And by the way, one of my colleagues talked to Bill at Upromise and they’re a great organization. Personally I’ve participated in Upromise for years now as well, they’re a great organization doing great things. They just ended up with a new headache and they’re trying to find a way to get rid of it or not get rid of it but make sure that it’s not something that’s causing any major concerns in terms of their business model, our business model, and obviously anything related to regulatory.

FQF: I agree that Bill is a very charming guy. I guess my next question is what responsibilities you think you have to your customers if you know that it’s precisely your customers who are making precisely these payments who are being targeted by Upromise, what do they need to know up front before you process one of these payments for them?

Alex: At the end of the day if somebody has a 529 account and they want to pay through Evolve Money to put money in the 529 account, that’s perfectly fine with us.
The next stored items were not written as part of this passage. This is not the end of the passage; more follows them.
/-- Format BR with its printed zeros (R93). -/
theorem decodeJump_of_zeros {w : CWord} (h : w.extractLsb' 0 2 = 0#2) (i : Addr → Instr) :
    decodeJump w i = .ok (i (w.extractLsb' 2 6 ++ w.extractLsb' 8 10)) := by
  have zeros : field w 0 2 = 0 := by rw [field_eq_extract, h]; rfl
  rw [decodeJump, if_pos zeros, jump_target_eq_append]

/-- A word of format BR is that jump or no instruction. -/
theorem exists_target_of_decodeJump {w : CWord} {f : Addr → Instr} {i : Instr}
    (h : decodeJump w f = .ok i) : ∃ t, i = f t := by
  unfold decodeJump at h
  split at h
  · cases h; exact ⟨_, rfl⟩
  · cases h

/-- Settles O5: the opcode selects `decodeJump`, and the zeros make it the jump to y:x. -/
theorem jumpFormat : Obligations.JumpFormat := by
  refine ⟨fun w zeros => ⟨fun h => ?_, fun h => ?_⟩, rfl⟩
  · rw [decode_jmp_word h, decodeJump_of_zeros zeros]
  · rw [decode_jsr_word h, decodeJump_of_zeros zeros]

/-- Settles O6: each opcode is one row of `decodeBranch`. -/
theorem testBranchFormats : Obligations.TestBranchFormats := by
  intro w x c b
  refine ⟨?btl, ?bth, ?bfl, ?bfh, ?bel, ?beh, ?bnl, ?bnh⟩
  all_goals
    intro h
    obtain ⟨hd, hf⟩ := decode_of_branch_opcode h (by decide)
    rw [hd, decodeBranch, hf, ofNat_field, ofNat_field, field_eq_extract w 0 4]
    rfl

/-- Settles O7: each opcode is one row of `decodeBranch`; the code of B decides BEZ and BNZ, and the two
jumps are format BR. -/
theorem compareBranchFormat : Obligations.CompareBranchFormat := by
  intro w x a b
  refine ⟨?blr, ?blrx, ?bler, ?blex, ?ber, ?bnr, ?jsr, ?jmp⟩
  case jsr => exact fun h i hi => exists_target_of_decodeJump (decode_jsr_word h ▸ hi)
  case jmp => exact fun h i hi => exists_target_of_decodeJump (decode_jmp_word h ▸ hi)
  all_goals
    intro h
    obtain ⟨hd, hf⟩ := decode_of_branch_opcode h (by decide)
    rw [hd, decodeBranch, hf, ofNat_field, field_eq_extract w 4 4, field_eq_extract w 0 4]
  case ber | bnr => exact ite_isRegister_ofCode _ _ _
  all_goals rfl

/-! ## LPI -/

/-- Bits 22:19 = 0011 and bit 16 = 1 is LPI (R92, R108). -/
theorem decode_lpi_word {w : CWord} (h : w.extractLsb' 19 4 = 0b0011#4) (h16 : w.getLsbD 16 = true) :
    decode w = .ok (.lpi (MemOp.ofCode (field w 12 2))
      (BitVec.ofNat 16 (field w 17 2 * 2 ^ 14 + field w 14 2 * 2 ^ 12 + field w 0 12))) := by
  have bit22 : field w 22 1 = 0 := field_of_slice h (k := 3) (by omega)
  have bit21 : field w 21 1 = 0 := field_of_slice h (k := 2) (by omega)
  have bit20 : field w 20 1 = 1 := field_of_slice h (k := 1) (by omega)
  have bit19 : field w 19 1 = 1 := field_of_slice h (k := 0) (by omega)
  have bit16 : field w 16 1 = 1 := by rw [field_one, h16]; rfl
  simp [decode, decodeIo, bit22, bit21, bit20, bit19, bit16]

/-- The three parts of the address of LPI side by side (R108). -/
theorem lpi_address_eq_append (w : CWord) :
    BitVec.ofNat 16 (field w 17 2 * 2 ^ 14 + field w 14 2 * 2 ^ 12 + field w 0 12) =
      w.extractLsb' 17 2 ++ (w.extractLsb' 14 2 ++ w.extractLsb' 0 12) := by
  apply BitVec.eq_of_toNat_eq
  have := field_lt w 17 2
  have := field_lt w 14 2
  have := field_lt w 0 12
  rw [toNat_append_eq_mul_add, toNat_append_eq_mul_add, BitVec.toNat_ofNat, ← field_eq_extract,
    ← field_eq_extract, ← field_eq_extract]
  omega

/-- Settles O10: the opcode bits lead to the row of LPI in `decodeIo`, whose address is the three slices
side by side; the printed words are evaluated. -/
theorem lpiFormat : Obligations.LpiFormat := by
  refine ⟨fun w h h16 => ?_, rfl, rfl, rfl⟩
  rw [decode_lpi_word h h16, field_eq_extract w 12 2, lpi_address_eq_append]

end Sys2Proof
end

section
/-! PROOFS. The jumps (spec 40_branch): what JMP does, and its word in both directions. -/

namespace Sys2Proof.Machine

/-- JMP is always executed, and only pc changes (R131). -/
theorem exec_jmp (target : Addr) (s : State) :
    exec (.jmp target) s = .next { s with pc := target } := rfl

/-- Bits 22:0 of JMP: the fixed part `5C0000`, x in bits 17:8 and y in bits 7:2 (R93, R131). -/
theorem encodeBody_jmp (target : Addr) :
    encodeBody (.jmp target) =
      0x5C0000 + target.toNat % 1024 * 0x100 + target.toNat / 1024 * 4 := rfl

/-- A word with the opcode of JMP and the zeros of format BR is the JMP to y:x (R93). -/
theorem decode_jmp_of_zeros {w : CWord} (opcode : w.extractLsb' 18 5 = 0b10111#5)
    (zeros : w.extractLsb' 0 2 = 0#2) :
    decode w = .ok (.jmp (w.extractLsb' 2 6 ++ w.extractLsb' 8 10)) := by
  rw [decode_jmp_word opcode, decodeJump_of_zeros zeros]

/-- Settles O19: execution and encoding are one equation each, and the three worked examples are words
of format BR with the opcode of JMP. -/
theorem jmpResult : Obligations.JmpResult :=
  ⟨exec_jmp, encodeBody_jmp, decode_jmp_of_zeros (by decide) (by decide),
    decode_jmp_of_zeros (by decide) (by decide), decode_jmp_of_zeros (by decide) (by decide)⟩

end Sys2Proof.Machine
end

section
/-! PROOFS. The two directions of the encoding (spec 30_encoding, R91 to R109): the fields of an
assembled word are those of its format's body, and a word that decodes is put together from its own
fields. -/

namespace Sys2Proof

/-- A field inside a field. -/
theorem field_in_field (w : CWord) (lo : Nat) {k m n : Nat} (h : k + m ≤ n) :
    field w (lo + k) m = field w lo n / 2 ^ k % 2 ^ m := by
  rw [field_of_slice rfl h, ← field_eq_extract]

/-! ## Fields side by side -/

/-- The number whose fields, lowest first, have these widths and values. -/
def packed : List (Nat × Nat) → Nat
  | [] => 0
  | (width, value) :: rest => value + 2 ^ width * packed rest

/-- The bit where field `k` begins. -/
def offset (fs : List (Nat × Nat)) (k : Nat) : Nat := ((fs.take k).map Prod.fst).sum

/-- Bits 22 to 0 are these fields, lowest first, and every value fits its width. -/
structure Layout (body : Nat) (fs : List (Nat × Nat)) : Prop where
  eq : body = packed fs
  fits : ∀ f ∈ fs, f.2 < 2 ^ f.1
  width : (fs.map Prod.fst).sum = 23

/-- Field `k` of a packed number is the value packed there. -/
theorem packed_field {fs : List (Nat × Nat)} (h : ∀ f ∈ fs, f.2 < 2 ^ f.1) (k : Nat) :
    packed fs / 2 ^ offset fs k % 2 ^ (fs.getD k (0, 0)).1 = (fs.getD k (0, 0)).2 := by
  induction fs generalizing k with
  | nil => simp [packed, Nat.mod_one]
  | cons f rest ih =>
    have hf : f.2 < 2 ^ f.1 := h f (by simp)
    cases k with
    | zero => simp [offset, packed, Nat.mod_eq_of_lt hf]
    | succ k =>
      have above : packed (f :: rest) / 2 ^ f.1 = packed rest := by
        simp [packed, Nat.add_mul_div_left _ _ (Nat.two_pow_pos f.1), Nat.div_eq_of_lt hf]
      have start : offset (f :: rest) (k + 1) = f.1 + offset rest k := by simp [offset]
      rw [start, Nat.pow_add, ← Nat.div_div_eq_div_mul, above]
      exact ih (fun g hg => h g (List.mem_cons_of_mem _ hg)) k

theorem offset_add_width_le (fs : List (Nat × Nat)) (k : Nat) :
    offset fs k + (fs.getD k (0, 0)).1 ≤ (fs.map Prod.fst).sum := by
  induction fs generalizing k with
  | nil => simp [offset]
  | cons f rest ih =>
    cases k with
    | zero => simp [offset]
    | succ k => simpa [offset, Nat.add_assoc] using ih k

/-- A field of an assembled word, by its place in the layout of the body. -/
theorem Layout.field {body : Nat} {fs : List (Nat × Nat)} (h : Layout body fs) (k : Nat) :
    field (withParity body) (offset fs k) (fs.getD k (0, 0)).1 = (fs.getD k (0, 0)).2 := by
  rw [field_withParity (h.width ▸ offset_add_width_le fs k), h.eq, packed_field h.fits]

/-! ## The fields of an assembled word, format by format -/

/-- Formats RA and SD (R97, R99). -/
theorem fields_bodyReg {aaa x cc : Nat} (mm : MemOp) (d : Dest) (a : ASrc) (b : BSrc)
    (haaa : aaa < 8) (hx : x < 2) (hcc : cc < 4) :
    let w := withParity (bodyReg aaa x cc mm d a b)
    decode w = decodeRegAlu w ∧ field w 18 3 = aaa ∧ field w 17 1 = x ∧ field w 14 2 = cc ∧
      field w 12 2 = mm.code ∧ field w 8 4 = d.code ∧ field w 4 4 = a.code ∧
      field w 0 4 = b.code := by
  intro w
  have layout : Layout (bodyReg aaa x cc mm d a b) [(4, b.code), (4, a.code), (4, d.code),
      (2, mm.code), (2, cc), (1, 0), (1, x), (3, aaa), (1, 0), (1, 0)] :=
    ⟨by simp only [bodyReg, packed]; omega,
      by simp [b.code_lt, a.code_lt, d.code_lt, mm.code_lt, haaa, hx, hcc], rfl⟩
  have bit22 : field w 22 1 = 0 := layout.field 9
  have bit21 : field w 21 1 = 0 := layout.field 8
  have bit16 : field w 16 1 = 0 := layout.field 5
  exact ⟨by simp [decode, bit22, bit21, bit16], layout.field 7, layout.field 6, layout.field 4,
    layout.field 3, layout.field 2, layout.field 1, layout.field 0⟩

/-- Format IM (R109). -/
theorem fields_bodyImm {aaa : Nat} (mm : MemOp) (d : Dest) (imm : Byte) (b : BSrc)
    (haaa : aaa < 8) :
    let w := withParity (bodyImm aaa mm d imm b)
    decode w = decodeImm w ∧ field w 18 3 = aaa ∧ field w 14 4 = imm.toNat / 16 ∧
      field w 12 2 = mm.code ∧ field w 8 4 = d.code ∧ field w 4 4 = imm.toNat % 16 ∧
      field w 0 4 = b.code := by
  intro w
  have high : imm.toNat / 16 < 16 := by have := imm.isLt; omega
  have low : imm.toNat % 16 < 16 := Nat.mod_lt _ (by decide)
  have layout : Layout (bodyImm aaa mm d imm b) [(4, b.code), (4, imm.toNat % 16), (4, d.code),
      (2, mm.code), (4, imm.toNat / 16), (3, aaa), (1, 1), (1, 0)] :=
    ⟨by simp only [bodyImm, packed]; omega,
      by simp [b.code_lt, low, d.code_lt, mm.code_lt, high, haaa], rfl⟩
  have bit22 : field w 22 1 = 0 := layout.field 7
  have bit21 : field w 21 1 = 1 := layout.field 6
  exact ⟨by simp [decode, bit22, bit21], layout.field 5, layout.field 4, layout.field 3,
    layout.field 2, layout.field 1, layout.field 0⟩
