-- ==== Sys2Proof/Machine/CivilTime.lean ====
section
/-! DEFINITION. From the timestamp to the calendar fields (40_civil_time.md). -/

namespace Sys2Proof.Machine

/-- The value of the last listed change at or below `k`, or `d` where there is none (log entry 3). -/
def lookupChange {α : Type} (d : α) (l : List (Nat × α)) (k : Nat) : α :=
  l.foldl (fun acc e => if e.1 ≤ k then e.2 else acc) d

/-- ZONE.utcoff(t) (R111): what port z_utcoff carries, as an integer. -/
def zoneUtcoff (z : Zone) (t : Nat) : Int := (lookupChange z.utcoff0 z.utcoffChanges t).toInt

/-- ZONE's DST answers about the local day `d` (R111, R112 (c)). -/
def zoneDst (z : Zone) (d : Nat) : DstDay := lookupChange z.dst0 z.dstChanges d

/-- L = T + ZONE.utcoff(T) (R113); none where R112 (b) fails, L < 0. -/
def localSeconds (z : Zone) (t : Nat) : Option Nat :=
  let l := (t : Int) + zoneUtcoff z t
  if 0 ≤ l then some l.toNat else none

/-- SEC (R113). -/
def secOf (l : Nat) : Fin 60 := ⟨l % 60, Nat.mod_lt l (by decide)⟩

/-- MIN (R113). -/
def minOf (l : Nat) : Nat := l / 60 % 60

/-- HOUR (R113). -/
def hourOf (l : Nat) : Nat := l / 3600 % 24

/-- D, the local day number (R113). -/
def dayOf (l : Nat) : Nat := l / 86400

/-- WD, 0 = Sunday (R114). -/
def weekdayOf (d : Nat) : Nat := (d + 4) % 7

/-- leap(y) (R115). -/
def leap (y : Nat) : Bool := y % 4 == 0 && (y % 100 != 0 || y % 400 == 0)

/-- ylen(y) (R116). -/
def ylen (y : Nat) : Nat := if leap y then 366 else 365

/-- The sum of ylen over the `n` years from `y` on. -/
def daysFrom (y : Nat) : Nat → Nat
  | 0 => 0
  | n + 1 => daysFrom y n + ylen (y + n)

/-- Walks whole years off a day count: the year that holds day `d` counted from 1 January of `y`, and the day within it,
from 0; at most `fuel` years. -/
def walkYears : Nat → Nat → Nat → Nat × Nat
  | 0, y, d => (y, d)
  | fuel + 1, y, d => if d < ylen y then (y, d) else walkYears fuel (y + 1) (d - ylen y)

/-- The length of 400 Gregorian years in days. -/
def daysIn400Years : Nat := 146097

/-- Y and DOY of the day number `d` (R117), by whole cycles of 400 years and then at most 400 years (R306: the work does
not grow with T). -/
def yearAndDay (d : Nat) : Nat × Nat :=
  let r := walkYears 400 (1970 + 400 * (d / daysIn400Years)) (d % daysIn400Years)
  (r.1, r.2 + 1)

/-- The calendar fields of one instant (R113 to R119). -/
structure Fields where
  sec : Fin 60
  min : Nat
  hour : Nat
  wd : Nat
  year : Nat
  doy : Nat
  dsts : Bool
  dste : Bool
deriving DecidableEq, Repr

/-- The fields of local second `l` (R113, R114, R117, R119). -/
def fieldsOfLocal (z : Zone) (l : Nat) : Fields :=
  let d := dayOf l
  let yd := yearAndDay d
  let dst := zoneDst z d
  { sec := secOf l, min := minOf l, hour := hourOf l, wd := weekdayOf d, year := yd.1, doy := yd.2
    dsts := dst.dayStart, dste := dst.dayEnd }

/-- The fields of the instant `t` under ZONE; none where ZONE breaks R112 (b). -/
def fieldsAt (c : Config) (t : Nat) : Option Fields := (localSeconds c.zone t).map (fieldsOfLocal c.zone)

/-- YY, year in century (R118). -/
def yearInCentury (f : Fields) : Nat := f.year % 100

/-- CD, days since 1 January of the century's first year (R120). -/
def centuryDays (f : Fields) : Nat := daysFrom (f.year - yearInCentury f) (yearInCentury f) + (f.doy - 1)

/-- MOC, minutes since the start of the century (R120). -/
def minuteOfCentury (f : Fields) : Nat := centuryDays f * 1440 + f.hour * 60 + f.min

/-- TimeBit(i) (R120): bit i of MOC, bit 0 the least significant (R58). -/
def timeBit (f : Fields) (i : Nat) : Bool := minuteOfCentury f / 2 ^ i % 2 == 1

end Sys2Proof.Machine
end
If they want to use their debit rewards card, great, if they want to use cash, fine, if they have a couple gift cards lying around, great. We have absolutely no problem with that model at all, and I want to talk to you about that in a little bit because I know, I’ve seen especially on your blog and others a lot of people sort of worry that we’re gonna shut them off because they’re using gift cards and we’re not going to do that, that’s exactly against what we’re trying to build.

But we do have to make sure we’re not allowing our own customers to put themselves in a position where either we or another institution like Upromise has to report them to some sort of agency, right? It’s only in very rare cases that happens, and then you end up with frozen accounts, and all sorts of not-pleasant stuff.

From our point of view we’re gonna try to educate our customers, so part of me talking to you is exactly that, is trying to reach out through different avenues. We use our blog a lot, we are building out our social media presence but we’ll be using that as well

FQF: I saw that you created a Twitter account but you haven’t posted any tweets yet.

Alex: We haven’t, and honestly even though PreCash, the parent company of Evolve Money, has been around for 15+ years, Evolve Money itself, which is our consumer wing of our business, has only been around since November. We were in a sort of Beta in October and September but really it’s been November since we’ve been actively marketing and acquiring customers. 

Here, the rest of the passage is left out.